Владимир Личутин - Скитальцы
Он занес жонку в карбас, от братневой помощи отказался, положил осторожно на телдоса[31] , отогнул край овчинного одеяла и посмотрел в лицо с печатью страдания в углах побелевших губ: лежит Тина будто живая, только серой пылью хватило застывшие веки, и волосы утеряли прежний медовый цвет. Поцеловал Калина покойницу в лоб и сказал:
– Уж ты прости меня, Тинушка, что так у нас все приключилось. Ой, знатье бы, дак, – закрыл лицо одеялом, но дикими глазами все не мог оторваться от белой потрескавшейся овчины, под которой осталась жена.

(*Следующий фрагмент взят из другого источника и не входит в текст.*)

-- ==== Sys2Proof/Tests/Slice0.lean ====
section
/-! SUPPORT. Small tests: the checks of WellFormed, words of the manual's encodings, and for every statement a state that meets
its hypotheses, clause by clause, with a look at what the command then does. -/

open Sys2Proof.Machine

namespace Sys2Proof.Tests

set_option Elab.async false

/-! ### Helpers -/

/-- The device after one command. -/
def after (c : Instr) (d : Device) : Device := match exec c { dev := d } with
  | .next t => t.dev
  | _ => {}

/-- The state after one step. -/
def stepped (s : State) : Option State := match step s with
  | .next t => some t
  | _ => none

/-- The raises of a code. -/
def raises (d : Device) (code : Nat) : Nat := Map.get 0 d.evt.raised code

/-- Core 0 with thread 0 READY at pc 0 and these registers. -/
def th (regs : Map W64) : Device := ({} : Device).setThread 0 0 { st := .ready, regs := regs }

/-- What the newest message is. -/
def said (d : Device) : Option OutMsg := d.out.head?

/-- Micro-sequencer q running at 0 of an image of 256 words with these registers. -/
def sqRun (q : Nat) (regs : Map W32) (d : Device := {}) : Device :=
  (d.setDom 0x7040 1 (q + 1) (List.replicate 1024 0)).setSq q { st := .running, regs := regs }
/-! ### Well-formedness -/

def hdr0 : DapHdr := { link := .loc, ver := 1, flags := 0, fstatus := 0, seq := 1, session := 1, target := 0xFFFF, count := 0 }
def zeros (n : Nat) : List Byte := List.replicate n 0

/-- A term that each check of `Instr.wf` refuses, and one that it lets pass. -/
theorem test_wf_refuses :
    Instr.wf (.read hdr0 [⟨0, 0, 0⟩]) = false ∧ Instr.wf (.read { hdr0 with count := 1 } [⟨0, 0, 0⟩]) = true ∧
    Instr.wf (.read { hdr0 with count := 171 } (List.replicate 171 ⟨0, 0, 0⟩)) = false ∧
    Instr.wf (.write hdr0 [⟨⟨0, 0, 0⟩, 0, []⟩]) = false ∧ Instr.wf (.write { hdr0 with count := 1 } [⟨⟨0, 0, 0⟩, 0, zeros 1377⟩]) = false ∧
    Instr.wf (.write { hdr0 with count := 1 } [⟨⟨0, 0, 0⟩, 0, zeros 1372⟩]) = true ∧
    Instr.wf (.dwrite hdr0 ⟨0, 0, 0⟩ true true 0 0 (zeros 1361)) = false ∧
    Instr.wf (.hello hdr0 1 1 (zeros 17)) = false ∧
    Instr.wf (.attNonce 1 (zeros 31)) = false ∧ Instr.wf (.attNonce 1 (zeros 32)) = true ∧
    Instr.wf (.dapFragmentReceive 0 0 0 140 true false 0 []) = false ∧
    Instr.wf (.dapFragmentReceive 0 0 0 139 true false 0 (zeros 11)) = false ∧
    Instr.wf (.wr 0 { typ := 1 } (zeros 4097)) = false ∧ Instr.wf (.cpld 0 { typ := 3 } (zeros 4097)) = false ∧
    Instr.wf (.workFrameReceive (zeros 95)) = false ∧ Instr.wf (.workFrameReceive (zeros 96)) = true := by decide +kernel

theorem wf_refuses_long (b : List Byte) (h : 2 ^ 28 < b.length) : Instr.wf (.admPlan (.session 1) b) = false ∧
    Instr.wf (.fwImage (.session 1) b) = false := by
  simp [Instr.wf]; omega

/-! ### Words -/

/-- Words written out from the encodings of R113 to R126 and of R169 to R171. -/
theorem test_words :
    decodeCore 0 12 .clean [] 0x8280840140040D00 = .accumulate 0 12
      { eng := 5, mode := 0, fmtA := 1, fmtB := 1, widthA := 0, widthB := 0, run := 1, slot := 2, init := false, len := 4,
        table := 0, ra := 3, rb := 4 } ∧
    decodeCore 0 12 .clean [] 0x86A2015809000000 = .drain 0 12
      { eng := 5, slot := 2, fmtOut := 4, widthOut := 0, rmode := 0, sat := true, add := false, clear := true, ro := 6,
        rd := 0, cnt := 9 } [] ∧
    opDesc 0x01208010 = { frame := 16, start := 0, band := 1, trans := false, rel := true, fstep := 1 } ∧
    outDesc 0x01230528 = { frame := 40, sub := 5, pub := false, tsid := 0x123 } ∧
    decodeCore 0 12 .clean [] 0x401800000000002A = .movi 0 12 3 42 ∧
    decodeCore 0 12 .clean [] 0x0081A00000000007 = .beq 0 12 3 4 7 ∧
    decodeCore 0 12 .clean [] 0x61A0488D94000000 = .vfma 0 12
      { fx := 1, fy := 0, fz := 0, rmode := 0, sat := true, rx := 2, ry := 2, rz := 3, rw := 6, rn := 5 } [] ∧
    decodeSeq 5 [] 0x80080000 = .tmove 5 2 [] := by decide +kernel

theorem witness_words :
    encodeCore (.movi 0 12 3 42) = some 0x401800000000002A ∧ issuer (.movi 0 12 3 42) = some (0, 12) ∧
    encodeSeq (.tmove 5 2 []) = some 0x80080000 ∧ sequencer (.tmove 5 2 []) = some 5 := by decide +kernel

/-! ### The block -/

def pend1 : State := { pending := [.seqNop 0], dev := sqRun 0 [] }

theorem witness_block : ({} : Device).cad.stopped = true ∧ ({} : Device).cad.ahead = none ∧
    Map.wf 0 pend1.dev.mem = true ∧ (stepped pend1).map (fun t => (t.pending, (t.dev.sq 0).pc)) = some ([], 1) ∧
    (stepped {}).map (fun t => t.dev.time.nowNs) = some 1000 := by decide +kernel

/-! ### Core instructions -/

def d1 : Device := th [(1, 16), (2, 0xFFFFFFFFFFFFFFFF), (3, 3)]

theorem witness_scalar : Issues d1 0 0 ∧
    ((after (.add 0 0 4 1 2 5) d1).thread 0 0).reg 4 = 20 ∧ ((after (.sra 0 0 4 2 3 0) d1).thread 0 0).reg 4 = 0xFFFFFFFFFFFFFFFF ∧
    ((after (.shl 0 0 4 3 1 48) d1).thread 0 0).reg 4 = 3 ∧ ((after (.movhi 0 0 3 1) d1).thread 0 0).reg 3 = 0x100000003 ∧
    ((after (.movi 0 0 0 7) d1).thread 0 0).reg 0 = 0 ∧ ((after (.mul 0 0 4 3 1 0) d1).thread 0 0).reg 4 = 48 ∧
    ((after (.rdid 0 0 4) d1).thread 0 0).pc = 1 ∧
    ((after (.setstr 0 0 3) d1).thread 0 0).handle = 3 := by unfold Issues; decide +kernel

theorem witness_loads : Issues d1 0 0 ∧
    (let d := after (.stl 0 0 1 3 0xFFFF8) (th [(1, 0), (3, 0x0102030405060708)])
     d.load (Device.localAddr 0 0xFFFF8) 8 = 0x0102030405060708 ∧ (d.thread 0 0).pc = 1 ∧
     ((after (.ldl 0 0 4 1 0xFFFF8 .clean) (d.setThread 0 0 { d.thread 0 0 with pc := 0 })).thread 0 0).reg 4 = 0x0102030405060708) ∧
    (let d := after (.stc 0 0 1 3 0xFFFFF8) (th [(1, 0), (3, 0x0102030405060708)])
     d.load (Device.storeAddr 0 0xFFFFF8) 8 = 0x0102030405060708 ∧
     ((after (.ldc 0 0 4 1 0xFFFFF8 .clean) d).thread 0 0).reg 4 = 0x0102030405060708) ∧
    raises (after (.ldl 0 0 4 1 1 .clean) d1) 0x7022 = 1 ∧ raises (after (.stl 0 0 0 1 0x100000) d1) 0x7022 = 1 ∧
    raises (after (.stc 0 0 1 3 4) d1) 0x7022 = 1 ∧ raises (after (.stc 0 0 0 3 0x1000000) d1) 0x4008 = 1 ∧
    ((after (.ldc 0 0 2 0 0x1000000 .clean) d1).thread 0 0).reg 2 = 0 := by unfold Issues; decide +kernel

/-- A plan that places one tile at offset 0 of cluster store 0, with its header at offset 0x800000. -/
def facts0 : PlanFacts :=
  { shape := 0, members := [], gateClusters := [], hubCores := [], evalWork := false, ops := [],
    objects := [], numbers := [], programs := [], stores := [], carousels := [],
    placements := [⟨Device.storeAddr 0 0, Device.storeAddr 0 0x800000, 1, none, 15, 4096⟩], tensors := [], scaledCores := [],
    hvLocalA := Device.ddrBase, hvLocalB := Device.ddrBase + 0x100000, hvKeepA := Device.ddrBase + 0x200000,
    hvKeepB := Device.ddrBase + 0x300000, hvSize := 0, hvWardSize := 0, hvLean := false, hvRegs := [], hvLoads := [] }

def fullFrame (release : Bool) : Frame := { st := .full, release := release }

theorem witness_tile_moves :
    (let d := { th [(1, 0), (2, 239)] with adm := { facts := some facts0 } }
     Issues d 0 0 ∧ d.headerOf (Device.storeAddr 0 0) = some (Device.storeAddr 0 0x800000) ∧ (d.core 0).moveq.length < 16 ∧
     ((after (.tld 0 0 1 2 0x49) d).core 0).moveq.map (fun e => (e.dst, e.scnt, e.trans)) = [(Device.localAddr 0 0xEF000, 9, true)] ∧
     ((after (.tst 0 0 1 2 0x89) d).core 0).moveq.map (fun e => (e.srch, e.rel)) = [(Device.localAddr 0 0xF0EF0, true)]) ∧
    (let d := (th [(1, 239)]).setFrame 0 239 (fullFrame false)
     (d.frame 0 239).st = .full ∧ (d.frame 0 239).carousel = false ∧ ((after (.frel 0 0 1 0) d).frame 0 239) = {}) := by
  unfold Issues; decide +kernel

theorem witness_control : Issues d1 0 0 ∧ ((after (.beq 0 0 1 1 0x2007) d1).thread 0 0).pc = 7 ∧
    ((after (.blt 0 0 2 1 9) d1).thread 0 0).pc = 9 ∧ ((after (.bltu 0 0 2 1 9) d1).thread 0 0).pc = 1 ∧
    ((after (.loop 0 0 3 9) d1).thread 0 0).pc = 9 ∧ ((after (.loop 0 0 3 9) d1).thread 0 0).reg 3 = 2 ∧
    ((after (.loop 0 0 3 9) (th [(3, 1)])).thread 0 0).pc = 1 ∧ ((after (.loop 0 0 0 9) d1).thread 0 0).pc = 1 ∧
    ((after (.halt 0 0) d1).thread 0 0).st = .free := by unfold Issues; decide +kernel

– Жарко, спешить надо, – напомнил сзади Гришаня и, как больного, поддерживая под локоть, помог Калине забраться в карбас, шест вложил в покрытые шрамами руки и, забродя по пояс в воду, столкнул карбас на самую быстерь и еще долго стоял, сутулясь, и посылал вдогон православные кресты: – Ну с Богом, хрещеные...
Донька поревел еще и перестал. Он сидел в носу карбаса, не отрываясь смотрел в текучую воду и думал с беспокойством, что вот мамки не стало и как теперь они будут жить. Но в душе почему-то не пропадало ощущение, что матушка умерла ненадолго и невзаправду: Донька и татушка немного поживут одни, а потом маменька вернется. И потому он сидел отвернувшись, но слыша позади любой шорох: глухо покашливал отец, словно бы сдерживал рыдание, шумно перекатывалась под кормой вода, но каждый раз Донька невольно вздрагивал, когда тятька говорил тоскующе одни и те же слова:
– Уж ты прости меня, Тинушка, что так у нас все приключилось. Ой, знатье бы, дак...
Вспоминал Калина прежние совместные годы, и по всему выходило, что вроде бы еще не живали они толком, а лишь примеривались. Повезло Калине с бабой, ой как повезло: по любви сошлись они, по любви. С дядей своим Клавдей Богошковым плотничал у чернотропов в Лобане. А был Калина для Клавди за сына, и даже любее: своих детей Бог не дал, а этот парнишка столь уважительный да послушливый, привязался к дядьке с малых лет, и домой его в поречные Кельи к родителю-батюшке не затянешь на поводу. Да и то правда, брат Иванко все в морях убивается, детишек накопил полную лавку, и потому Клавдя племянника от себя и не гнал, да и сам от доброй души сердце свое грел. Порой убежит Калина на посиделки, а Клавдя своей старухе и говорит: «Послал Бог нам сынка, сподобил, и тебе изустное слово даю, пусть хозяином после смерти моей будет».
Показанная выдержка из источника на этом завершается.